Meet The Director

Charles Rotimi

Dr. Charles N. Rotimi is the Director of the Center for Research on Genomics and Global Health (CRGGH) and a Senior Investigator in the Inherited Disease Research Branch of the National Human Genome Research Institute, National Institutes of Health (NIH). His research activities have focused on identifying the genetic, social and lifestyle determinants of diseases of major public health importance. He believes that studying diverse human populations is critically important in the global effort to use genomic tools to better understand human evolutionary history, and how this history may inform individual and group susceptibility/resistance to disease and variable response to drugs. To achieve these goals, Dr. Rotimi's lab has established major genetic epidemiology research projects in multiple ethnic groups in the United States, Africa (Nigeria, Ghana, Kenya and Ethiopia) and China. The CRGGH was established to support and expand these global efforts.

Overall, Dr. Rotimi believes that scientific activities operate within the larger context of society and that the junction of society and science has to be managed so as not to trample on the independence required for good scholarly investigation or to alienate members of societies from the scientific process. In this regard, the CRGGH is interested in how scientists document and describe the nonrandom pattern of human genetic variation and its link to disease risks in different populations. For example, how does human genetic variation inform our understanding of self and group identity and differential distribution of diseases? Investigators at the CRGGH are directly involved in these debates and hope to inform the interpretation of human genetic variation within the context of health disparities and group identity.

Dr. Rotimi received his undergraduate education in biochemistry from the University of Benin in Nigeria before immigrating to the United States for further studies. Dr. Rotimi started his education in the United States at the University of Mississippi where he obtained a Master's degree in Health Care Administration. He obtained a second Master's degree and a Doctorate in Epidemiology from the University of Alabama at Birmingham School of Public Health. Prior to coming to the NIH, Dr. Rotimi was the Director of the National Human Genome Center at Howard University. In his continued efforts to include the African community (both public and scientific), Dr. Rotimi provided the leadership for the establishment of the African Society of Human Genetics and is currently serving as its first president.

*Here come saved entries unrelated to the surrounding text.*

theorem works_fillUnits {s : State} (w : Width) (v : Word) (n : Nat) :
    ∀ dst u, Work s u → Works s (fillUnits w v n dst u) := by
  induction n with
  | zero => exact fun _ _ h => .next h
  | succ n ih => exact fun dst u h => .andThen (works_cpuStore h _ _ _) (ih _)

theorem works_hleCopy (w : Width) (count : Nat) (fill : Bool) (s : State) : Works s (hleCopy w count fill s) := by
  refine .andThen ?_ fun u h => .next (work_drawXs _ u h)
  split
  · exact works_fillUnits _ _ _ _ _ (.bump .refl)
  · exact works_copyUnits _ _ _ _ _ .refl

theorem works_bgAffineEntries {s : State} (n : Nat) :
    ∀ src dst u, Work s u → Works s (bgAffineEntries n src dst u) := by
  induction n with
  | zero => exact fun _ _ _ h => .next h
  | succ n ih => exact fun src dst u h => .andThen (works_hleWrites _ _ (work_hleReads _ _ h)) (ih _ _)

theorem works_objAffineEntries {s : State} (stride : Word) (n : Nat) :
    ∀ src dst u, Work s u → Works s (objAffineEntries stride n src dst u) := by
  induction n with
  | zero => exact fun _ _ _ h => .next h
  | succ n ih => exact fun src dst u h => .andThen (works_hleWrites _ _ (work_hleReads _ _ h)) (ih _ _)

theorem works_unpackByte {s : State} (sw dw : Nat) (bias : Word) (b : Byte) (k : Unpack → State → Result)
    (hk : ∀ p u, Work s u → Works s (k p u)) (n : Nat) :
    ∀ j p u, Work s u → Works s (unpackByte sw dw bias b n j p u k) := by
  induction n with
  | zero => exact fun _ p u h => hk p u h
  | succ n ih =>
    intro j p u h
    simp only [unpackByte, unpackUnit]
    split
    · exact .andThen (works_cpuStore h _ _ _) fun v hv => ih _ _ v hv
    · exact ih _ _ u h

theorem works_unpackBytes {s : State} (sw dw : Nat) (bias : Word) (n : Nat) :
    ∀ src p u, Work s u → Works s (unpackBytes sw dw bias n src p u) := by
  induction n with
  | zero => exact fun _ _ _ h => .next h
  | succ n ih => exact fun src p u h => works_unpackByte _ _ _ _ _ (ih _) _ _ _ _ (.bump h)

theorem works_hleBitUnPack (s : State) : Works s (hleBitUnPack s) := by
  unfold hleBitUnPack
  dsimp only
  split
  · exact .andThen (works_unpackBytes _ _ _ _ _ _ _ (work_hleReads _ _ .refl)) fun u h => .next (work_drawXs _ u h)
  · exact .fault _

/-- Every emulated function but SoftReset is work. -/
theorem works_hleRun {f : Config.HleFn} (hf : f ≠ .softReset) (s : State) : Works s (hleRun f s) := by
  have scratch : ∀ {r : Result}, Works s r → Works s (andThen r drawAllScratch) :=
    fun h => .andThen h fun u hu => .next (work_drawXs _ u hu)
  cases f
  case softReset => exact absurd rfl hf
  case div => exact .next (work_drawXs _ _ (.setX (.setX (.setX .refl ..) ..) ..))
  case divArm => exact .next (work_drawXs _ _ (.setX (.setX (.setX .refl ..) ..) ..))
  case cpuSet => exact works_hleCopy _ _ _ s
  case cpuFastSet => exact works_hleCopy _ _ _ s
  case bgAffineSet => exact scratch (works_bgAffineEntries _ _ _ _ .refl)
  case objAffineSet => exact scratch (works_objAffineEntries _ _ _ _ _ .refl)
  case bitUnPack => exact works_hleBitUnPack s
  case midiKey2Freq => exact .next (work_drawXs _ _ (.bump (.setX (.bump .refl) ..)))
  all_goals exact .next (work_drawXs _ _ (.setX .refl ..))

/-! ### The end of an instruction -/

/-- Is the instruction a Thumb one? -/
def isThumb (i : Instr) : Bool :=
  match encode i with
  | .arm _ => false
  | .thumb _ => true

/-- Aligned for the instruction set T selects (10_state R120). -/
def alignedFor (thumb : Bool) (p : Word) : Prop := if thumb then p.getLsbD 0 = false else p.extractLsb' 0 2 = 0#2

theorem pcInv_iff {s : State} : s.PcInv ↔ alignedFor s.cpsr.t s.pc := Iff.rfl

theorem alignedFor_alignHalf (v : Word) : alignedFor true (alignHalf v) := by
  simp [alignedFor, alignHalf]

theorem alignedFor_alignWord (v : Word) (t : Bool) : alignedFor t (alignWord v) := by
  unfold alignedFor
  split
  · simp [alignWord]
  · apply BitVec.eq_of_getLsbD_eq
    intro i hi
    simp only [alignWord, BitVec.getLsbD_extractLsb', BitVec.getLsbD_and]
    interval_cases i <;> simp

theorem alignedFor_iff {t : Bool} {p : Word} : alignedFor t p ↔ p.toNat % (if t then 2 else 4) = 0 := by
  cases t
  · simp only [alignedFor, Bool.false_eq_true, if_false]
    rw [← BitVec.toNat_inj]
    simp only [BitVec.extractLsb'_toNat, Nat.shiftRight_zero]
    exact Iff.rfl
  · simp only [alignedFor, if_true]
    rw [← BitVec.testBit_toNat, Nat.testBit_zero, decide_eq_false_iff_not]
    omega

theorem alignedFor_add {t : Bool} {p q : Word} (hp : alignedFor t p) (hq : alignedFor t q) : alignedFor t (p + q) := by
  rw [alignedFor_iff] at *
  rw [BitVec.toNat_add]
  cases t <;> simp only [Bool.false_eq_true, if_false, if_true] at * <;> omega

/-- The next pc is aligned, if pc was and the instruction is one of the current instruction set. -/
def Lands (i : Instr) (s : State) (p : Word) : Prop := s.PcInv → isThumb i = s.cpsr.t → alignedFor s.cpsr.t p

/-- The instruction is a BX. -/
def IsBx (i : Instr) : Prop := (∃ cond rm, i = .armBx cond rm) ∨ ∃ rm sbz, i = .thumbBx rm sbz

/-- The instruction is an MSR to the control field of CPSR. -/
def IsControlMsr (i : Instr) : Prop :=
  (∃ cond mask rm, i = .armMsrReg cond false mask rm ∧ mask.getLsbD 0 = true) ∨
    ∃ cond mask rot imm8, i = .armMsrImm cond false mask rot imm8 ∧ mask.getLsbD 0 = true

/-- The instruction is the SoftReset call. -/
def IsSoftReset (i : Instr) (s : State) : Prop :=
  s.params.swiHandling = .hle ∧
    ((∃ cond comment, i = .armSwi cond comment ∧ armSwiNumber s comment = 0#8) ∨ i = .thumbSwi 0#8)

/-- How an instruction ends. -/
inductive Ended (i : Instr) (s : State) : State → Prop where
  /-- Work, then pc. -/
  | plain {u : State} (h : Work s u) {p : Word} (hp : Lands i s p) : Ended i s (u.setPc p)
  /-- Work, the flags, then pc. -/
  | flags {u : State} (h : Work s u) (hf : mayWriteFlags i = true) (n z c v : Bool) {p : Word} (hp : Lands i s p) :
      Ended i s ((u.setCpsr (s.cpsr.withFlags n z c v)).setPc p)
  /-- A branch with exchange. -/
  | exchange (hi : IsBx i) (v : Word) : Ended i s (branchExchange v s)
  /-- A write of the control field. -/
  | control (hi : IsControlMsr i) (hm : s.cpsr.mode ≠ .usr) {q : Cpsr} (ht : q.t = s.cpsr.t)
      (hf : SameFlags s (s.setCpsr q) ∨ mayWriteFlags i = true) : Ended i s (s.setCpsr q).advance
  /-- A write of the SPSR. -/
  | spsr (hm : s.cpsr.mode.hasSpsr = true) (p : Spsr) : Ended i s (s.setSpsrOf s.cpsr.mode p).advance
  /-- An exception. -/
  | enters {m : Mode} (hm : m = .und ∨ m = .svc) {vector : Word} (hv : alignedFor false vector) (link : Word) :
      Ended i s (enterException m vector link false s)
  /-- A return from an exception. -/
  | restores {u : State} (h : Work s u) (hf : mayWriteFlags i = true) {p : Spsr} {c : Cpsr}
      (hp : s.spsrOf s.cpsr.mode = some p) (hc : p.restored = some c) (target : Word) :
      Ended i s ((u.setCpsr c).setPc (if c.t then alignHalf target else alignWord target))
  /-- SoftReset. -/
  | softReset (hi : IsSoftReset i s) : Ended i s (hleSoftReset s)

/-- A result that, if it goes on, has ended so. -/
def Ends (i : Instr) (s : State) (r : Result) : Prop := ∀ t, r = .next t → Ended i s t

variable {i : Instr} {s : State}

theorem Ends.next {t : State} (h : Ended i s t) : Ends i s (.next t) := fun _ e => by cases e; exact h

theorem Ends.fault (e : Fault) : Ends i s (.fault e) := fun _ h => by cases h

theorem Ends.andThen {r : Result} {f : State → Result} (h : Works s r) (g : ∀ u, Work s u → Ends i s (f u)) :
    Ends i s (andThen r f) := fun t e => by
  obtain ⟨u, h1, h2⟩ := andThen_eq_next.mp e
  exact g u (h u h1) t h2

theorem Ends.unless {bad : Bool} {r : Result} (h : Ends i s r) : Ends i s (unlessUnpredictable bad r) :=
  fun t e => h t (unlessUnpredictable_eq_next.mp e).2

theorem lands_advance (i : Instr) (s : State) : Lands i s (s.pc + s.isize) := fun hs _ => by
  refine alignedFor_add (pcInv_iff.mp hs) ?_
  unfold State.isize alignedFor
  cases s.cpsr.t <;> decide

theorem lands_alignWord (i : Instr) (s : State) (v : Word) : Lands i s (alignWord v) := fun _ _ => alignedFor_alignWord ..

theorem lands_alignHalf (h : isThumb i = true) (v : Word) : Lands i s (alignHalf v) := fun _ e => by
  rw [← e, h]; exact alignedFor_alignHalf v

theorem ended_advance {u : State} (h : Work s u) : Ended i s u.advance := by
  have e : u.pc + u.isize = s.pc + s.isize := by rw [h.pc, State.isize, h.cpsr, State.isize]
  unfold State.advance
  rw [e]
  exact .plain h (lands_advance i s)

theorem ended_advance_flags {u : State} (h : Work s u) (hf : mayWriteFlags i = true) (n z c v : Bool) :
    Ended i s (u.setCpsr (s.cpsr.withFlags n z c v)).advance := by
  have e : (u.setCpsr (s.cpsr.withFlags n z c v)).pc + (u.setCpsr (s.cpsr.withFlags n z c v)).isize = s.pc + s.isize := by
    rw [State.setCpsr_pc, h.pc]; rfl
  unfold State.advance
  rw [e]
  exact .flags h hf n z c v (lands_advance i s)

theorem ends_nextInstr : Ends i s (nextInstr s) := .next (ended_advance .refl)

theorem ends_conditional {cond : Cond} {f : State → Result} (h : Ends i s (f s)) : Ends i s (conditional cond s f) := by
  unfold conditional
  split
  · exact h
  · exact ends_nextInstr

theorem ends_undefined : Ends i s (undefinedInstr s) := by
  unfold undefinedInstr
  split
  · exact .next (.enters (.inl rfl) (alignedFor_iff.mpr rfl) _)
  · exact ends_nextInstr

theorem ends_exceptionReturn {u : State} (h : Work s u) (hf : mayWriteFlags i = true) (target : Word) :
    Ends i s (exceptionReturn target u) := fun t e => by
  obtain ⟨p, c, h1, h2, rfl⟩ := exceptionReturn_next e
  refine .restores h hf ?_ h2 target
  rw [← h1, h.cpsr]
  have g := h.core
  cases s.cpsr.mode <;> simp [State.spsrOf, g.spsrFiq, g.spsrIrq, g.spsrSvc, g.spsrAbt, g.spsrUnd]

/-! ### The families -/

theorem ends_dataProcessing {op : DpOp} {sb : Bool} {rn rd : RegNum} {op2 : Operand2}
    (hf : sb = true → mayWriteFlags i = true) : Ends i s (dataProcessing op sb rn rd op2 s) := by
  refine .unless ?_
  dsimp only
  split
  · split
    · next h => exact ends_exceptionReturn .refl (hf h) _
    · exact .next (.plain .refl (lands_alignWord i s _))
  · refine .next ?_
    split
    · next h => exact ended_advance_flags (.setX .refl ..) (hf h) ..
    · exact ended_advance (.setX .refl ..)

theorem ends_comparison {op : DpOp} {rn : RegNum} {op2 : Operand2} (hf : mayWriteFlags i = true) :
    Ends i s (comparison op rn op2 s) :=
  .unless (.next (ended_advance_flags .refl hf ..))

theorem ended_advance_bump_flags {u : State} (h : Work s u) (hf : mayWriteFlags i = true) (n z c v : Bool) :
    Ended i s (u.setCpsr (s.cpsr.withFlags n z c v)).bump.advance :=
  ended_advance_flags (.bump h) hf n z c v

theorem ends_writeMul {bad sb : Bool} {rd : RegNum} {r : Word} (hf : sb = true → mayWriteFlags i = true) :
    Ends i s (unlessUnpredictable bad (.next (writeMul sb rd r s))) := by
  refine .unless (.next ?_)
  unfold writeMul
  dsimp only
  split
  · next h => exact ended_advance_bump_flags (.setX .refl ..) (hf h) ..
  · exact ended_advance (.setX .refl ..)

theorem ends_mulLong {sb : Bool} {hi lo rs rm : RegNum} {r : BitVec 64} (hf : sb = true → mayWriteFlags i = true) :
    Ends i s (mulLong sb hi lo rs rm r s) := by
  refine .unless (.next ?_)
  unfold writeMulLong
  dsimp only
  split
  · next h => exact ended_advance_bump_flags (.setX (.setX .refl ..) ..) (hf h) ..
  · exact ended_advance (.setX (.setX .refl ..) ..)

theorem work_writeBase {u : State} (h : Work s u) (p w : Bool) (rn : RegNum) (a : Word) : Work s (writeBase p w rn a u) :=
  .ite (.setX h ..) h

theorem ends_loadTransfer {load : State → Word → Word} {p u w : Bool} {rn rd : RegNum} {o : Word} :
    Ends i s (loadTransfer load p u w rn rd o s) := by
  refine .next ?_
  split
  · exact .plain (work_writeBase (.bump .refl) ..) (lands_alignWord i s _)
  · exact ended_advance (.setX (work_writeBase (.bump .refl) ..) ..)

theorem ends_storeTransfer {width : Width} {align : Word → Word} {v : Word} {p u w : Bool} {rn : RegNum} {o : Word} :
    Ends i s (storeTransfer width align v p u w rn o s) :=
  .andThen (works_cpuStore .refl _ _ _) fun _ h => .next (ended_advance (work_writeBase h ..))

theorem ends_swapForm {width : Width} {load : State → Word → Word} {align : Word → Word} {rn rd rm : RegNum} :
    Ends i s (swapForm width load align rn rd rm s) :=
  .unless (.andThen (works_cpuStore (.bump .refl) _ _ _) fun _ h => .next (ended_advance (.setX h ..)))

theorem ends_loadMultiple {p u sb w : Bool} {rn : RegNum} {list : BitVec 16}
    (hf : sb = true → list.getLsbD 15 = true → mayWriteFlags i = true) :
    Ends i s (loadMultiple p u sb w rn list s) := by
  refine .unless ?_
  dsimp only
  have hm : ∀ b : Bool, (if b = true then Mode.usr else s.cpsr.mode) = s.cpsr.mode ∨
      (if b = true then Mode.usr else s.cpsr.mode) = .usr := by
    intro b; cases b
    · exact .inl rfl
    · exact .inr rfl
  have hw : ∀ b l, Work s (loadRegs (if b = true then Mode.usr else s.cpsr.mode) l (s, 0#32)).1 :=
    fun b l => work_loadRegs (hm b) l _ .refl
  split
  · next h15 =>
    split
    · next hs => exact ends_exceptionReturn (.ite (.setX (hw _ _) ..) (hw _ _)) (hf hs h15) _
    · exact .next (.plain (.ite (.setX (hw _ _) ..) (hw _ _)) (lands_alignWord i s _))
  · exact .next (ended_advance (.ite (.setX (hw _ _) ..) (hw _ _)))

Excerpts from an interview with Dr. Rotimi (full interview available in the journal Nature Medicine, July 2008 Vol. 14, #7):

What will you be studying at the new center?
The way I see it, the mission is really to see how we can apply genomic tools to understand disease at basic scientific levels and to see how we can use that understanding to shed some light on the issue of health disparity. When you look at two groups, whether in terms of ethnicity, gender or socioeconomics, we ask the question, "Why do you see more disease in one group compared to the other?" That's health disparity.
We focus on studying African-Americans and other African populations, and we do that in the context of what I call the triangular relationship between obesity, hypertension and diabetes. African-Americans have a much higher rate of obesity, and of course that also drives the rate of diabetes, heart disease and other diseases like stroke and hypertension. So right now we have major international projects in these three areas, and we plan to expand our studies to other ethnic groups in the future.

What are some of the challenges of teasing out the influence of genetics from other factors that can lead to health disparities?
I will be the first to admit that for us to truly understand health disparity, we will need to understand the core issues — such as the poor social structures — that drive people toward poor health. When we develop models to test whether a particular gene is going to contribute disproportionally to disease risk within a certain group, we must make sure that we also capture those things in the environment that may be as or even more important than genetic factors.

If there is not such a thing, genetically, as African-American, then what does it mean to belong to this group?
I never look at African-Americans from a genetic point of view as a uniform group. The only definition of African-American that I have that I can consistently defend is that these are descendents of the inhumane slave trade. That's it. And that's a social definition. At the genetic level, I think all bets are off, and the evidence that we continue to acquire shows that we are not studying a uniform group. African-Americans have ancestry from Africa, Europe, North America and Asia, among others. The combinations of these ancestries vary from person to person and from family to family.

Some people have expressed concern that by studying genetics, you may be drawing attention to the least important factors contributing to health disparities. What do you say to your critics?
There are people who are extremely sensitive to hearing "health disparity" and "genomics" in the same sentence. It makes some people very uncomfortable, because people feel very strongly that you may take away from the most serious issues causing health disparities, such as social factors. What I tell them is that genomics is just one piece of the puzzle. It's a small piece of the puzzle. But I think given how genetics underlies our most important health issues, we need to study it. Human diversity at both the genetic and social levels is not an illusion: We need to embrace it; we need to understand it, and, more importantly, we need to interpret it correctly.